### Task description
Every line of the entries below from the one containing "def scanAnchors (set" to the one containing "def addElem (dt", both ends included, must be written out exactly. No other line belongs in the answer.

▼▼▼

-- ==== Sys2Proof/Machine/Collective.lean ====
section
/-! DEFINITION. The collective engine (R181, R182, R206, R328 to R330): contributions, the two algorithms, the
reductions, and the completion of a collective at this member. An element is a number: an FP32 word, a window with
its flags above bit 95, or a byte. -/

namespace Sys2Proof.Machine

open Sys2Proof

/-! ## Elements (R328) -/

/-- The bytes of elements of a type: a DTYPE 0x1 body holds the windows, then three flag bits each. -/
def elemBytes (dt : BitVec 4) (es : List Nat) : List Byte :=
  if dt = 0 then es.flatMap (natLE 4)
  else if dt = 1 then
    es.flatMap (fun e => natLE 12 (e % 2 ^ 96)) ++ natLE (ceilDiv (3 * es.length) 8) (es.zipIdx.foldl (fun n e => n + (((e.1 >>> 96) % 8) <<< (3 * e.2))) 0)
  else es.map (BitVec.ofNat 8)

/-- The elements a body of `n` elements holds. -/
def bytesElems (dt : BitVec 4) (n : Nat) (d : List Byte) : List Nat :=
  if dt = 0 then (List.range n).map (fun i => leNat ((d.drop (4 * i)).take 4))
  else if dt = 1 then
    let flags := leNat (d.drop (12 * n))
    (List.range n).map (fun i => leNat ((d.drop (12 * i)).take 12) + (((flags >>> (3 * i)) % 8) <<< 96))
  else (d.take n).map (·.toNat)

/-- Bytes of one element on the wire, rounded up. -/
def elemSize (dt : BitVec 4) : Nat := if dt = 0 then 4 else if dt = 1 then 13 else 1

/-- The FP32 values of reduced elements: words, or windows at their anchors, converted once under R29 (R182). -/
def elemRows (dt : BitVec 4) (as_ : List Int) (es : List Nat) : List W32 :=
  if dt = 1 then
    (List.zip es as_).map (fun e => toF32 (entryVal { nan := (e.1 >>> 96).testBit 2, pinf := (e.1 >>> 96).testBit 1, ninf := (e.1 >>> 96).testBit 0,
                                                      anchor := some e.2, win := signed 96 (e.1 % 2 ^ 96) }))
  else es.map (BitVec.ofNat 32)

/-- This member's contribution to the FP32 reduction of a layer's output projection, in row order (R181). -/
def partialElems (dig : List W256) (l : Nat) (att : List (List W32)) : List Nat := att.flatMap (fun a => (Config.project dig l a).map (·.toNat))

/-- This member's activation block scales for the output projection, row by row (R182 step 1). -/
def scaleElems (dig : List W256) (l : Nat) (att : List (List W32)) : List Nat := att.flatMap (fun a => (Config.actScales dig l a).map (·.toNat))

/-- The block scales of row `i` over the whole K (R182 step 2): the parts of all members in ascending rank. -/
def rowScales (segs : List (List Nat)) (n i : Nat) : List Nat := segs.flatMap (fun g => (g.drop (g.length / n * i)).take (g.length / n))

/-- The anchors MXSCAN forms for a row over the whole K (R28, R21, R182 step 2): one for each of `n` columns. -/
def scanAnchors (set : W16) (l n : Nat) (sc : List Nat) : List Int :=
  (List.range n).map (fun col =>
    let off := Config.projOffset set l
    let es := sc.zipIdx.filterMap (fun e =>
      let w := (Config.projScale set l col e.2).toNat
      if e.1 = 255 ∨ w = 255 then none else some ((e.1 : Int) + w - 254 + off))
    (maxInt? es).getD (off - 254) + (Nat.max 13 (clog2 (32 * sc.length) + 1) : Nat))

/-- This member's contribution to a reduction in exact mode, with its anchors (R182 steps 3 and 4). -/
def exactElems (dig : List W256) (l : Nat) (rows : List (List W32 × List Int)) : List Nat × List Int :=
  (rows.flatMap (fun r => (Config.projectWin dig l r.1 r.2).map (fun e => e.1.toNat + (e.2.toNat <<< 96))), rows.flatMap (·.2))

/-! ## Reduction (R181, R182, R329) -/

/-- The sum of two elements: FP32 rounded, or the windows as integers with the OR of the flags. -/
def addElem (dt : BitVec 4) (a b : Nat) : Nat :=
  if dt = 1 then (a % 2 ^ 96 + b % 2 ^ 96) % 2 ^ 96 + (((a >>> 96) ||| (b >>> 96)) <<< 96)
  else (fadd (BitVec.ofNat 32 a) (BitVec.ofNat 32 b)).toNat

/-- The serial sum of contributions in ascending rank; an empty contribution adds nothing (R206). -/
def reduceList (dt : BitVec 4) (l : List (List Nat)) : List Nat :=
  match l.filter (fun x => !x.isEmpty) with
  | [] => []
  | x :: t => t.foldl (fun a b => List.zipWith (addElem dt) a b) x

/-- The elements a rank owns of `e` across `n` ranks (R329). -/
def ownedRange (e n r : Nat) : Nat × Nat := (r * e / n, (r + 1) * e / n - r * e / n)

/-- Bytes of a contribution of `n` elements (R328). -/
def contribBytes (dt : BitVec 4) (n : Nat) : Nat := if dt = 1 then 12 * n + ceilDiv (3 * n) 8 else n * elemSize dt

/-- Whether a contribution of a vector of `n` elements is sent whole to every member (R329): at most 64 KiB. -/
def isDirect (dt : BitVec 4) (n : Nat) : Bool := decide (contribBytes dt n ≤ 65536)

/-- Whether a collective is that of a job and number. -/
def isColl (ji : Nat) (q : W16) (c : Coll) : Bool := c.job == ji && c.seq == q

/-- The parts of a rank and phase, in ascending element order, when all that its TOTAL announces is there (R330). -/
def wholeFrom (c : Coll) (rank phase : Nat) : Option (List Nat) :=
  let ps := c.got.filter (fun p => p.rank == rank && p.phase == phase)
  match ps with
  | [] => none
  | p :: _ =>
    let all := ps.foldl (fun (t : Tbl Nat) p => p.elems.zipIdx.foldl (fun t e => tset t (p.base + e.2) e.1) t) []
    if all.length = p.total then some (all.map (·.2)) else none

/-- Every rank's whole part of a phase, this member's own given. -/
def allFrom (j : Job) (c : Coll) (phase : Nat) (own : List Nat) : Option (List (List Nat)) :=
  (List.range j.members.length).mapM (fun r => if r = j.rank.toNat then some own else wholeFrom c r phase)

/-- The result of a collective at this member, once it is complete (R329, R330). -/
def collResult (s : State) (c : Coll) : Option (List Nat) :=
  let j := getJob s c.job
  match c.mine with
  | none => none
  | some m =>
    let (lo, n) := ownedRange c.len j.members.length j.rank.toNat
    if c.op = 1 then
      if isDirect c.dtype c.len then (allFrom j c 0 m).map (reduceList c.dtype)
      else c.seg.bind (fun g => (allFrom j c 1 g).map List.flatten)
    else if c.op = 2 then (allFrom j c 0 ((m.drop lo).take n)).map (reduceList c.dtype)
    else (allFrom j c 0 (if c.op = 3 then m else (m.drop lo).take n)).map List.flatten

/-- The segments of a complete all-gather, by rank (R329). -/
def gathered3 (s : State) (c : Coll) : Option (List (List Nat)) := c.mine.bind (fun m => allFrom (getJob s c.job) c 0 m)

/-! ## Sending -/

/-- Elements of one packet: a body of at most 65,536 bytes with its header. -/
def perPacket (dt : BitVec 4) : Nat := (65536 - 32) / elemSize dt

/-- Send elements to one member, from element `base`, as packets; with nothing to send still one header (R206, R330). -/
def sendElems (s : State) (ji : Nat) (dst : W16) (c : Coll) (phase base : Nat) (es : List Nat) : State :=
  let j := getJob s ji
  let hdr := fun (b n : Nat) => ({ seq := c.seq, op := c.op, dtype := c.dtype, phase := BitVec.ofNat 4 phase, rank := j.rank, nranks := j.nmemb,
                                   base := BitVec.ofNat 32 b, nelem := BitVec.ofNat 32 n, total := BitVec.ofNat 32 es.length } : CollHdr)
  let parts := if es.isEmpty then [[]] else chunks (perPacket c.dtype) es
  parts.zipIdx.foldl (fun s e =>
    send s j.part.toNat dst chColl pkCollective j.jobId 0 0 (.coll (hdr (base + e.2 * perPacket c.dtype) e.1.length) (elemBytes c.dtype e.1))) s

/-- The parts of a contribution that go to the other members (R329): whole, or to each owner its elements. -/
def sendContribution (s : State) (ji : Nat) (c : Coll) (m : List Nat) : State :=
  let j := getJob s ji
  let whole := c.op = 3 || (c.op = 1 && isDirect c.dtype c.len)
  (j.members.zipIdx.filter (fun e => e.2 != j.rank.toNat)).foldl (fun s e =>
    let (lo, n) := ownedRange c.len j.members.length e.2
    if whole then sendElems s ji e.1 c 0 0 m else sendElems s ji e.1 c 0 lo ((m.drop lo).take n)) s

/-- The owner's step of the two-phase algorithm (R329): once every rank's part of its elements is here, it reduces
them once and sends the result to every member. -/
def ownerStep (s : State) (ji : Nat) (q : W16) : State :=
  let j := getJob s ji
  match s.fab.colls.find? (isColl ji q) with
  | none => s
  | some c => match c.mine, c.seg with
    | some m, none =>
      if c.op ≠ 1 ∨ isDirect c.dtype c.len then s
      else
        let (lo, n) := ownedRange c.len j.members.length j.rank.toNat
        match allFrom j c 0 ((m.drop lo).take n) with
        | none => s
        | some l =>
          let g := reduceList c.dtype l
          let s := { s with fab := { s.fab with colls := updFirst (isColl ji q) (fun c => { c with seg := some g }) s.fab.colls } }
          (others j).foldl (fun s e => sendElems s ji e c 1 lo g) s
    | _, _ => s

/-- Start a collective of a job over a vector of `e` elements (R328): this member's contribution, which may be empty (R206), after which
it may hold parts that came early. -/
def startColl (s : State) (ji : Nat) (op : Byte) (dt : BitVec 4) (e : Nat) (m : List Nat) (as_ : List Int) : State × Nat :=
  let j := getJob s ji
  let q := j.collSeq
  let early := match s.fab.colls.find? (isColl ji q) with | some c => c.got | none => []
  let c : Coll := { job := ji, seq := q, op := op, dtype := dt, len := e, mine := some m, got := early, anchors := as_ }
  let s := setJob s ji { j with collSeq := q + 1, abandoned := j.abandoned.filter (fun a => a != q) }
  let s := { s with fab := { s.fab with colls := (s.fab.colls.filter (fun c => !isColl ji q c)) ++ [c] } }
  (ownerStep (sendContribution s ji c m) ji q, q.toNat)

/-- Take a part of a collective (R330): parts of an abandoned one, and parts of a job that is not ACTIVE, are
discarded; a part that comes before this member takes part is held. -/
def takePiece (s : State) (ji : Nat) (h : CollHdr) (body : List Byte) : State :=
  let j := getJob s ji
  if j.st ≠ .active ∨ j.abandoned.contains h.seq then s
  else
    let p : CollPiece := { rank := h.rank.toNat, phase := h.phase.toNat, base := h.base.toNat, total := h.total.toNat,
                           elems := bytesElems h.dtype h.nelem.toNat body }
    let cs := if s.fab.colls.any (isColl ji h.seq) then s.fab.colls
      else s.fab.colls ++ [{ job := ji, seq := h.seq, op := h.op, dtype := h.dtype }]
    let s := { s with fab := { s.fab with colls := updFirst (isColl ji h.seq) (fun c => { c with got := c.got ++ [p] }) cs } }
    ownerStep s ji h.seq

end Sys2Proof.Machine
end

▲▲▲

### Result of this exercise
def scanAnchors (set : W16) (l n : Nat) (sc : List Nat) : List Int :=
  (List.range n).map (fun col =>
    let off := Config.projOffset set l
    let es := sc.zipIdx.filterMap (fun e =>
      let w := (Config.projScale set l col e.2).toNat
      if e.1 = 255 ∨ w = 255 then none else some ((e.1 : Int) + w - 254 + off))
    (maxInt? es).getD (off - 254) + (Nat.max 13 (clog2 (32 * sc.length) + 1) : Nat))

/-- This member's contribution to a reduction in exact mode, with its anchors (R182 steps 3 and 4). -/
def exactElems (dig : List W256) (l : Nat) (rows : List (List W32 × List Int)) : List Nat × List Int :=
  (rows.flatMap (fun r => (Config.projectWin dig l r.1 r.2).map (fun e => e.1.toNat + (e.2.toNat <<< 96))), rows.flatMap (·.2))

/-! ## Reduction (R181, R182, R329) -/

/-- The sum of two elements: FP32 rounded, or the windows as integers with the OR of the flags. -/
def addElem (dt : BitVec 4) (a b : Nat) : Nat :=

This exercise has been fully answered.